EXTRACTED INFORMATION:
theorem answers_emitRefusal (s : State) (p : Pkt) (st : BitVec 16) (d : BitVec 32) (b : Bytes) :
    Answers s (s.emitRefusal p st d b) := by
  unfold State.emitRefusal
  extract_lets sent
  split
  · exact answers_cmd s _
  · exact (answers_cmd s _).trans (answers_emitReply _ _ _ _ _)

theorem answers_sendReply (s : State) (p : Pkt) (st : BitVec 16) (d : BitVec 32) (b : Bytes) :
    Answers s (s.sendReply p st d b) := by
  unfold State.sendReply
  split
  · exact answers_emitRefusal _ _ _ _ _
  · exact answers_emitReply _ _ _ _ _

theorem answers_cacheReply (s : State) (p : Pkt) (st : BitVec 16) (d : BitVec 32) (b : Bytes) :
    Answers s (s.cacheReply p st d b) := by
  unfold State.cacheReply
  split
  · split
    · exact answers_modSession _ _ _
    · exact .refl _
  · exact .refl _

theorem answers_countReply (s : State) (st : BitVec 16) : Answers s (s.countReply st) := by
  unfold State.countReply
  split
  · exact (answers_cmEvent s 3).trans (answers_authFail _)
  · dsimp only
    have h1 (x : Cmd) (c : Nat) : Answers s ({ s with cmd := x }.gateEvent c 1) :=
      (answers_cmd s x).trans (answers_gateEvent _ c 1)
    split <;> split <;> exact h1 _ _

theorem answers_countRefusal (s : State) (st : BitVec 16) : Answers s (s.countRefusal st) := by
  unfold State.countRefusal
  split
  · exact (answers_cmd s _).trans (answers_gateEvent _ 2 1)
  · exact .refl _

theorem answers_foldl {α : Type} (f : State → α → State) (h : ∀ s x, Answers s (f s x)) (l : List α) (s : State) :
    Answers s (l.foldl f s) := by
  induction l generalizing s with
  | nil => exact .refl _
  | cons x l ih => exact (h s x).trans (ih _)

/-- An answer touches counts, the reply cache, the log and the port counter. -/
theorem reply_spec (s : State) (p : Pkt) (st : BitVec 16) (d : BitVec 32) (b : Bytes) : ∃ x_cmd x_host x_sec x_tally x_out, s.reply p st d b = { s with cmd := x_cmd, host := x_host, sec := x_sec, tally := x_tally, out := x_out } := by
  show Answers s (s.reply p st d b)
  unfold State.reply
  dsimp only
  refine Answers.trans (t := ((s.countReply st).countRefusal st).cacheReply p st d b) ?_ ?_
  · exact ((answers_countReply s st).trans (answers_countRefusal _ st)).trans (answers_cacheReply _ p st d b)
  · exact (answers_sendReply _ p st d b).trans (answers_foldl _ (fun u q => answers_sendReply u q st d b) _ _)

@[simp] theorem reply_pending (s : State) (p : Pkt) (st : BitVec 16) (d : BitVec 32) (b : Bytes) : (s.reply p st d b).pending = s.pending := by
  obtain ⟨_, _, _, _, _, h⟩ := reply_spec s p st d b; rw [h]
@[simp] theorem reply_now (s : State) (p : Pkt) (st : BitVec 16) (d : BitVec 32) (b : Bytes) : (s.reply p st d b).now = s.now := by
  obtain ⟨_, _, _, _, _, h⟩ := reply_spec s p st d b; rw [h]
@[simp] theorem reply_bring (s : State) (p : Pkt) (st : BitVec 16) (d : BitVec 32) (b : Bytes) : (s.reply p st d b).bring = s.bring := by
  obtain ⟨_, _, _, _, _, h⟩ := reply_spec s p st d b; rw [h]
@[simp] theorem reply_gate (s : State) (p : Pkt) (st : BitVec 16) (d : BitVec 32) (b : Bytes) : (s.reply p st d b).gate = s.gate := by
  obtain ⟨_, _, _, _, _, h⟩ := reply_spec s p st d b; rw [h]
@[simp] theorem reply_nv (s : State) (p : Pkt) (st : BitVec 16) (d : BitVec 32) (b : Bytes) : (s.reply p st d b).nv = s.nv := by
  obtain ⟨_, _, _, _, _, h⟩ := reply_spec s p st d b; rw [h]
@[simp] theorem reply_gov (s : State) (p : Pkt) (st : BitVec 16) (d : BitVec 32) (b : Bytes) : (s.reply p st d b).gov = s.gov := by
  obtain ⟨_, _, _, _, _, h⟩ := reply_spec s p st d b; rw [h]
@[simp] theorem reply_sched (s : State) (p : Pkt) (st : BitVec 16) (d : BitVec 32) (b : Bytes) : (s.reply p st d b).sched = s.sched := by
  obtain ⟨_, _, _, _, _, h⟩ := reply_spec s p st d b; rw [h]
@[simp] theorem reply_parts (s : State) (p : Pkt) (st : BitVec 16) (d : BitVec 32) (b : Bytes) : (s.reply p st d b).parts = s.parts := by
  obtain ⟨_, _, _, _, _, h⟩ := reply_spec s p st d b; rw [h]
@[simp] theorem reply_ctxs (s : State) (p : Pkt) (st : BitVec 16) (d : BitVec 32) (b : Bytes) : (s.reply p st d b).ctxs = s.ctxs := by
  obtain ⟨_, _, _, _, _, h⟩ := reply_spec s p st d b; rw [h]
@[simp] theorem reply_stns (s : State) (p : Pkt) (st : BitVec 16) (d : BitVec 32) (b : Bytes) : (s.reply p st d b).stns = s.stns := by
  obtain ⟨_, _, _, _, _, h⟩ := reply_spec s p st d b; rw [h]
@[simp] theorem reply_stks (s : State) (p : Pkt) (st : BitVec 16) (d : BitVec 32) (b : Bytes) : (s.reply p st d b).stks = s.stks := by
  obtain ⟨_, _, _, _, _, h⟩ := reply_spec s p st d b; rw [h]
@[simp] theorem reply_cst (s : State) (p : Pkt) (st : BitVec 16) (d : BitVec 32) (b : Bytes) : (s.reply p st d b).cst = s.cst := by
  obtain ⟨_, _, _, _, _, h⟩ := reply_spec s p st d b; rw [h]
@[simp] theorem reply_fab (s : State) (p : Pkt) (st : BitVec 16) (d : BitVec 32) (b : Bytes) : (s.reply p st d b).fab = s.fab := by
  obtain ⟨_, _, _, _, _, h⟩ := reply_spec s p st d b; rw [h]
@[simp] theorem reply_kvw (s : State) (p : Pkt) (st : BitVec 16) (d : BitVec 32) (b : Bytes) : (s.reply p st d b).kvw = s.kvw := by
  obtain ⟨_, _, _, _, _, h⟩ := reply_spec s p st d b; rw [h]
@[simp] theorem reply_pfx (s : State) (p : Pkt) (st : BitVec 16) (d : BitVec 32) (b : Bytes) : (s.reply p st d b).pfx = s.pfx := by
  obtain ⟨_, _, _, _, _, h⟩ := reply_spec s p st d b; rw [h]
@[simp] theorem reply_moe (s : State) (p : Pkt) (st : BitVec 16) (d : BitVec 32) (b : Bytes) : (s.reply p st d b).moe = s.moe := by
  obtain ⟨_, _, _, _, _, h⟩ := reply_spec s p st d b; rw [h]
@[simp] theorem reply_images (s : State) (p : Pkt) (st : BitVec 16) (d : BitVec 32) (b : Bytes) : (s.reply p st d b).images = s.images := by
  obtain ⟨_, _, _, _, _, h⟩ := reply_spec s p st d b; rw [h]
@[simp] theorem reply_pages (s : State) (p : Pkt) (st : BitVec 16) (d : BitVec 32) (b : Bytes) : (s.reply p st d b).pages = s.pages := by
  obtain ⟨_, _, _, _, _, h⟩ := reply_spec s p st d b; rw [h]
@[simp] theorem reply_seals (s : State) (p : Pkt) (st : BitVec 16) (d : BitVec 32) (b : Bytes) : (s.reply p st d b).seals = s.seals := by
  obtain ⟨_, _, _, _, _, h⟩ := reply_spec s p st d b; rw [h]
@[simp] theorem reply_faultSec (s : State) (p : Pkt) (st : BitVec 16) (d : BitVec 32) (b : Bytes) : (s.reply p st d b).faultSec = s.faultSec := by
  obtain ⟨_, _, _, _, _, h⟩ := reply_spec s p st d b; rw [h]
@[simp] theorem reply_faultRate (s : State) (p : Pkt) (st : BitVec 16) (d : BitVec 32) (b : Bytes) : (s.reply p st d b).faultRate = s.faultRate := by
  obtain ⟨_, _, _, _, _, h⟩ := reply_spec s p st d b; rw [h]
@[simp] theorem reply_faultSuppressed (s : State) (p : Pkt) (st : BitVec 16) (d : BitVec 32) (b : Bytes) : (s.reply p st d b).faultSuppressed = s.faultSuppressed := by
  obtain ⟨_, _, _, _, _, h⟩ := reply_spec s p st d b; rw [h]
@[simp] theorem reply_free (s : State) (p : Pkt) (st : BitVec 16) (d : BitVec 32) (b : Bytes) : (s.reply p st d b).free = s.free := by
  obtain ⟨_, _, _, _, _, h⟩ := reply_spec s p st d b; rw [h]
@[simp] theorem reply_part (s : State) (p : Pkt) (st : BitVec 16) (d : BitVec 32) (b : Bytes) (j : Nat) : (s.reply p st d b).part j = s.part j := by
  simp [State.part]
@[simp] theorem reply_ctx (s : State) (p : Pkt) (st : BitVec 16) (d : BitVec 32) (b : Bytes) (j : Nat) : (s.reply p st d b).ctx j = s.ctx j := by
  simp [State.ctx]
@[simp] theorem reply_stn (s : State) (p : Pkt) (st : BitVec 16) (d : BitVec 32) (b : Bytes) (j : Nat) : (s.reply p st d b).stn j = s.stn j := by
  simp [State.stn]
@[simp] theorem reply_stk (s : State) (p : Pkt) (st : BitVec 16) (d : BitVec 32) (b : Bytes) (j : Nat) : (s.reply p st d b).stk j = s.stk j := by
  simp [State.stk]

/-- A late answer touches no more. -/
theorem replyOwed_spec (s : State) (o : Owed) (st : BitVec 16) (d : BitVec 32) (b : Bytes) : ∃ x_cmd x_host x_sec x_tally x_out, s.replyOwed o st d b = { s with cmd := x_cmd, host := x_host, sec := x_sec, tally := x_tally, out := x_out } := by
  unfold State.replyOwed
  simp only []
  split
  · exact reply_spec _ _ _ _ _
  · exact ⟨_, _, _, _, _, rfl⟩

DIRECTIONS: Using the listing, collect all lines in which the string "host" is found.

RESULT OF THE TASK:
theorem reply_spec (s : State) (p : Pkt) (st : BitVec 16) (d : BitVec 32) (b : Bytes) : ∃ x_cmd x_host x_sec x_tally x_out, s.reply p st d b = { s with cmd := x_cmd, host := x_host, sec := x_sec, tally := x_tally, out := x_out } := by
theorem replyOwed_spec (s : State) (o : Owed) (st : BitVec 16) (d : BitVec 32) (b : Bytes) : ∃ x_cmd x_host x_sec x_tally x_out, s.replyOwed o st d b = { s with cmd := x_cmd, host := x_host, sec := x_sec, tally := x_tally, out := x_out } := by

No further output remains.